def Tile.mapCells (t : Tile) (slot m n : Nat) (f : Nat → Nat → Entry → Entry) : Tile :=
  (cells m n).foldl (fun t p => t.put slot p.1 p.2 (f p.1 p.2 (t.at_ slot p.1 p.2))) t

/-- The value of an entry under a mode: INT, LX or F32 (11 R264). -/
def Entry.num (e : Entry) (mode : Nat) : Num :=
  match mode with
  | 0 => Num.ofInt (sextN 48 e.val.toNat)
  | 1 => lxVal e.val.toNat e.tag.toNat
  | _ => f32.val (e.val.toNat % 2 ^ 32)

/-- An INT entry's 128 bits (11 R264). -/
def intEntry (x : Int) : BitVec 128 := BitVec.ofInt 128 (sextN 48 (wrapN 48 x))

/-! ## Side state (11 R265) -/

/-- Side-state words by their keys among the marks of a tile (09 R227). -/
def sideKey : Nat := 131072

/-- Row sums, column sums and K are cleared: their words are written. OV and SAT are kept. -/
def Tile.clearSums (t : Tile) : Tile :=
  { t with
    rowSum := Vector.replicate 64 0, colSum := Vector.replicate 256 0, kcount := 0
    soft := t.soft.filter fun k => decide (k < sideKey)
    sideBad := [] }

def Tile.clearSide (t : Tile) : Tile := { t.clearSums with ov := false, sat := false }

/-- Everything zero and the map empty; the mode is kept (16 R378, 11 R280, 07 R192). -/
def Tile.wipe (t : Tile) : Tile := { t.clearSide with entries := [], soft := [], slots := Vector.replicate 8 LabelSlot.empty }

/-! ## Pairs (12 R293, 16 R373) -/

/-- Formats of A and B of a pair code. -/
def pairFmts (pair : Nat) : Nat × Nat :=
  match pair with
  | 0 => (2, 2)
  | 1 => (2, 3)
  | 2 => (3, 2)
  | 3 => (3, 3)
  | 4 => (0, 0)
  | 5 => (0, 1)
  | 6 => (1, 0)
  | 7 => (1, 1)
  | 8 => (4, 4)
  | 9 => (4, 5)
  | 10 => (5, 4)
  | 11 => (5, 5)
  | 12 => (6, 6)
  | 13 => (7, 7)
  | _ => (8, 8)

def pairSize (pair : Nat) : Nat := fmtBits (pairFmts pair).1

/-- The mode that accepts a pair. -/
def pairMode (pair : Nat) : Nat := if pair < 8 then 0 else if pair < 12 then 1 else 2

/-- The largest magnitude of a format of an INT or LX pair (11 R265). -/
def fmtMax (fmt : Nat) : Nat :=
  match fmt with
  | 0 => 8
  | 1 => 15
  | 2 => 128
  | 3 => 255
  | 4 => 448
  | _ => 57344

/-! ## Hatch words (12 R299, 16 R374) -/

/-- Whether position `k` is kept by a hatch word. -/
def hatchKept (w : BitVec 128) (sp24 : Bool) (k : Nat) : Bool :=
  let b := k / 4
  let j := (List.range b).countP fun i => w.getLsbD i
  if !w.getLsbD b || decide (64 ≤ b) then false
  else if sp24 && decide (j < 32) then
    let f := bitsN w.toNat (64 + 2 * j) 2
    k % 4 == f % 2 || k % 4 == 2 + f / 2
  else true

/-! ## Products (16 R373; 11 R265 to R270) -/

/-- The products of one element in ascending k; a position that is not kept gives none here. -/
def products (fa fb : Nat) (a b : List Nat) (kept : List Bool) : List (Option Num) :=
  ((a.zip b).zip kept).map fun p => if p.2 then some (Num.mul (elemVal fa p.1.1) (elemVal fb p.1.2)) else none

/-- An entry after the products of one operation. -/
def accumulate (mode : Nat) (e : Entry) (ps : List (Option Num)) : Entry :=
  match mode with
  | 0 =>
    let sum := ((ps.filterMap id).map (Num.scaled 0)).foldl (· + ·) 0
    { e with val := intEntry (sextN 48 e.val.toNat + sum) }
  | 1 =>
    let r := (ps.filterMap id).foldl (fun acc p => lxAdd acc.1 acc.2 p) (e.val.toNat, e.tag.toNat)
    { e with val := BitVec.ofNat 128 r.1, tag := BitVec.ofNat 4 r.2 }
  | _ =>
    let all := ps.map fun p => p.getD Num.zero
    let sum := (blocks32 (all.length + 1) all).foldl (fun acc b => f32Add acc (blkF32 b)) (e.val.toNat % 2 ^ 32)
    { e with val := BitVec.ofNat 128 sum }

/-- The sum of the kept elements of a run. -/
def keptSum (fmt : Nat) (l : List Nat) (kept : List Bool) : Int :=
  ((l.zip kept).map fun p => if p.2 then intElem fmt p.1 else 0).foldl (· + ·) 0

/-- Add to a 48-bit sum. -/
def addSum {n : Nat} (v : Vector (BitVec 48) n) (i : Nat) (x : Int) : Vector (BitVec 48) n :=
  setIdx v i (BitVec.ofInt 48 (sextN 48 (getIdx v i 0).toNat + x))

/-- One product operation into a slot: `a` by rows from tile row `row0`, `b` by columns (16 R373). -/
def Tile.product (t : Tile) (slot row0 pair : Nat) (a b : List (List Nat)) (kept : List Bool) : Tile :=
  let (fa, fb) := pairFmts pair
  let mode := t.mode.toNat
  let t := a.zipIdx.foldl (fun t r => b.zipIdx.foldl (fun t c =>
    t.put slot (row0 + r.2) c.2 (accumulate mode (t.at_ slot (row0 + r.2) c.2) (products fa fb r.1 c.1 kept))) t) t
  let k := kept.countP id
  let kc := (t.kcount.toNat + k) % 2 ^ 32
  let t := { t with kcount := BitVec.ofNat 32 kc }
  let peak := kc * (fmtMax fa * fmtMax fb)
  match mode with
  | 0 =>
    { t with
      rowSum := a.zipIdx.foldl (fun v r => addSum v (row0 + r.2) (keptSum fa r.1 kept)) t.rowSum
      colSum := b.zipIdx.foldl (fun v c => addSum v c.2 (keptSum fb c.1 kept)) t.colSum
      ov := t.ov || decide (2 ^ 47 ≤ peak) }
  | 1 => { t with ov := t.ov || decide (2 ^ 63 ≤ peak) }
  | _ => t

/-! ## Zero points (11 R267) -/

/-- A side-state word that the correction of an entry uses cannot be read: the entry is marked poisoned (09 R227; log entry 82). -/
def Tile.sumsBad (t : Tile) (m n : Nat) : Bool :=
  t.sideBad.contains m || t.sideBad.contains (64 + n) || t.sideBad.contains 320

/-- The correction of one entry. -/
def Tile.correct (t : Tile) (za zb : List Int) (m n : Nat) (e : Entry) : Entry :=
  let k : Int := t.kcount.toNat
  let x := sextN 48 e.val.toNat - zb.getD n 0 * sextN 48 (getIdx t.rowSum m 0).toNat -
    za.getD m 0 * sextN 48 (getIdx t.colSum n 0).toNat + k * za.getD m 0 * zb.getD n 0
  { e with val := intEntry x, poison := e.poison || t.sumsBad m n }

/-! ## The label map (11 R273, R274) -/

def Tile.slotList (t : Tile) : List (LabelSlot × Nat) := t.slots.toList.zipIdx

/-- The slot of a mapped label. -/
def Tile.find (t : Tile) (label : Nat) : Option Nat :=
  (t.slotList.find? fun p => p.1.valid && p.1.label.toNat == label).map Prod.snd

def Tile.firstFree (t : Tile) : Option Nat := (t.slotList.find? fun p => !p.1.valid).map Prod.snd

/-- The least recently written slot: the greatest age. -/
def Tile.oldest (t : Tile) : Nat :=
  (t.slotList.foldl (fun (acc : Option (Nat × Nat)) p => match acc with
    | none => some (p.1.age, p.2)
    | some b => if b.1 < p.1.age then some (p.1.age, p.2) else some b) none).elim 0 Prod.snd

def Tile.slot (t : Tile) (i : Nat) : LabelSlot := getIdx t.slots i LabelSlot.empty
def Tile.setSlot (t : Tile) (i : Nat) (x : LabelSlot) : Tile := { t with slots := setIdx t.slots i x }

/-- Age a set of slots that `f` selects by `d`. -/
def Tile.ageSlots (t : Tile) (f : LabelSlot → Bool) (up : Bool) : Tile :=
  { t with slots := t.slots.map fun (x : LabelSlot) =>
      if x.valid && f x then { x with age := if up then x.age + 1 else x.age - 1 } else x }

/-- Slot `i` becomes the most recently written: the younger ones age (11 R274). -/
def Tile.touch (t : Tile) (i : Nat) : Tile :=
  let age := (t.slot i).age
  let t := t.ageSlots (fun x => decide (x.age < age)) true
  t.setSlot i { t.slot i with age := 0 }

/-- Bind a label to a free slot, as the most recently written. -/
def Tile.bindSlot (t : Tile) (i label ur uc : Nat) : Tile :=
  (t.ageSlots (fun _ => true) true).setSlot i ⟨true, BitVec.ofNat 8 label, 0, ur, uc⟩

-- -- --

*WHAT THE TASK REQUIRES*
Each line above that contains the string "peak" should be identified and copied.

*RESPONSE*
  let peak := kc * (fmtMax fa * fmtMax fb)
      ov := t.ov || decide (2 ^ 47 ≤ peak) }
  | 1 => { t with ov := t.ov || decide (2 ^ 63 ≤ peak) }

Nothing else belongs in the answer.